Surgery made Will partial to ether. Assisting Dr. Wood, he was often assigned the role of anesthetist. He’d apply Squibb’s ether to the patient with a cone made of newspaper, a towel, and a wad of cotton. He filched small quantities and brought them home to Fulton Street for use in making collodion, and for sniffing. He liked to sit with all the lights out but the curtains open, and take little whiffs of ether until he passed into a dreamless black sleep.

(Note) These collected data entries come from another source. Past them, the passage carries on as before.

-- ==== Sys2Proof/Config.lean ====
section
/-! DEFINITION. The configuration record of `00_scope.md` R6, the input ports of `44_host_ops.md`
R200, and the one free value of the model: what the host drives in a cycle that is not listed. -/

namespace Sys2Proof

/-- The parameters of `00_scope.md` R6 that are not widths (the widths are in Word.lean). -/
structure Config where
  /-- `N_CHARS`: entries of the character table, sentinel excluded. -/
  nChars : Nat
  /-- `SENTINEL`: the character-table terminator. -/
  sentinel : Byte
  /-- `CHAR_ROM`: one byte per index (`20_memory.md` R62). -/
  charRom : Machine.Memory
  /-- `REC_ROM`: two bytes per record (`20_memory.md` R63). -/
  recRom : Machine.Memory
  /-- `RESET_UNIT`: reset value of `UNIT`. -/
  resetUnit : Word16
  /-- `RESET_LENIENT`: reset value of `CTRL.LENIENT`. -/
  resetLenient : Bool
  /-- `WB_ABSORB`: 1 suppresses the gap events next to a WORD_BREAK event (`43_timing.md` R175). -/
  wbAbsorb : Bool
  deriving DecidableEq, Repr, Inhabited

/-- The values of the input ports in one cycle (`44_host_ops.md` R200). `clk` is not a field: one
record is one rising edge. -/
structure Inputs where
  /-- `rst`: synchronous reset (`70_reset_and_hazards.md` R300). -/
  rst : Bool
  /-- `tick`: time-base enable (`43_timing.md` R187). -/
  tick : Bool
  /-- `in_valid`: the host offers a character. -/
  inValid : Bool
  /-- `in_char`: the character code offered. -/
  inChar : Byte
  /-- `in_last`: the character offered is the last of its message. -/
  inLast : Bool
  /-- `reg_we`: the host writes a register. -/
  regWe : Bool
  /-- `reg_addr`: register number, for the write and for the read. -/
  regAddr : RegAddr
  /-- `reg_wdata`: data to write. -/
  regWdata : Word16
  deriving DecidableEq, Repr, Inhabited

/-- The values of the output ports in one cycle (`44_host_ops.md` R200). -/
structure Outputs where
  /-- `in_ready` -/
  inReady : Bool
  /-- `key` -/
  key : Bool
  /-- `ev_valid` -/
  evValid : Bool
  /-- `ev_on` -/
  evOn : Bool
  /-- `ev_units` -/
  evUnits : Units
  /-- `ev_ticks` -/
  evTicks : Ticks
  /-- `done` -/
  done : Bool
  /-- `done_err` -/
  doneErr : Bool
  /-- `reg_rdata` -/
  regRdata : Word16
  deriving DecidableEq, Repr, Inhabited

/-- FREE VALUE (log entry 1): what the host drives in the cycle numbered `n` when the state lists no
inputs for that cycle. The host is not constrained (`00_scope.md` R8), so nothing is known of it. -/
opaque Config.hostInputs : Nat → Inputs

/-- No operation on any port: no reset, no tick, nothing offered, nothing written. -/
def Inputs.quiet : Inputs :=
  { rst := false, tick := false, inValid := false, inChar := 0#8, inLast := false,
    regWe := false, regAddr := 0#2, regWdata := 0#16 }

end Sys2Proof
end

It was better than hooking arteries or bowel, this ether-duty. Will never got sleepy administering the ether, but he sometimes developed a carefree attitude during the course of an operation. It made him bold.
“Doctor,” he said to a senior assistant during a multiple amputation, “please stay away from the patient’s head. You will cause her to combust.” The assistant had a lit cigar wedged between his teeth.
“She says her mother was frightened by an elephant when she was pregnant,” said Dr. Wood. The blond-headed girl on the table had been born with an extra finger and seven extra toes. Dr. Wood was pruning the girl to a better life. Whenever anyone noticed her finger she had suffered fits of hysterical blindness and St. Vitus’s dance. “What do you think of that, Mr. Woodhull?”
“I think elephants are formidable creatures, sir,” said Gob. “I think it is sensible to fear them.” Dr. Wood laughed too long and too loud. Gob’s hands, dexterous despite the congenital absence of one finger, were educated while Will looked on, wondering if his friend couldn’t take the girl’s extra finger as a replacement for his own. It didn’t seem beyond him. Under Dr. Wood’s tutelage, Gob tied off arteries and sewed up wounds, and once even opened up a skull with a Hey’s saw. Will would have liked to do some cutting of his own, but Dr. Wood seemed unlikely ever to let him. He often looked scornfully at Will’s big mashers and said, “Those are not the hands of a surgeon.”
Many nights, Gob and Will would sit up with fresh amputees, watching over their wounds for signs of secondary hemorrhage. The patients would be arranged in their beds in a circle around the two students, with their stumps facing inward. Gob and Will would sit back to back, observing the stumps.
“I think blood is beautiful,” Gob said during one such vigil.
“You wouldn’t,” said Will, “if you’d ever been covered in it for days. It loses its charm.”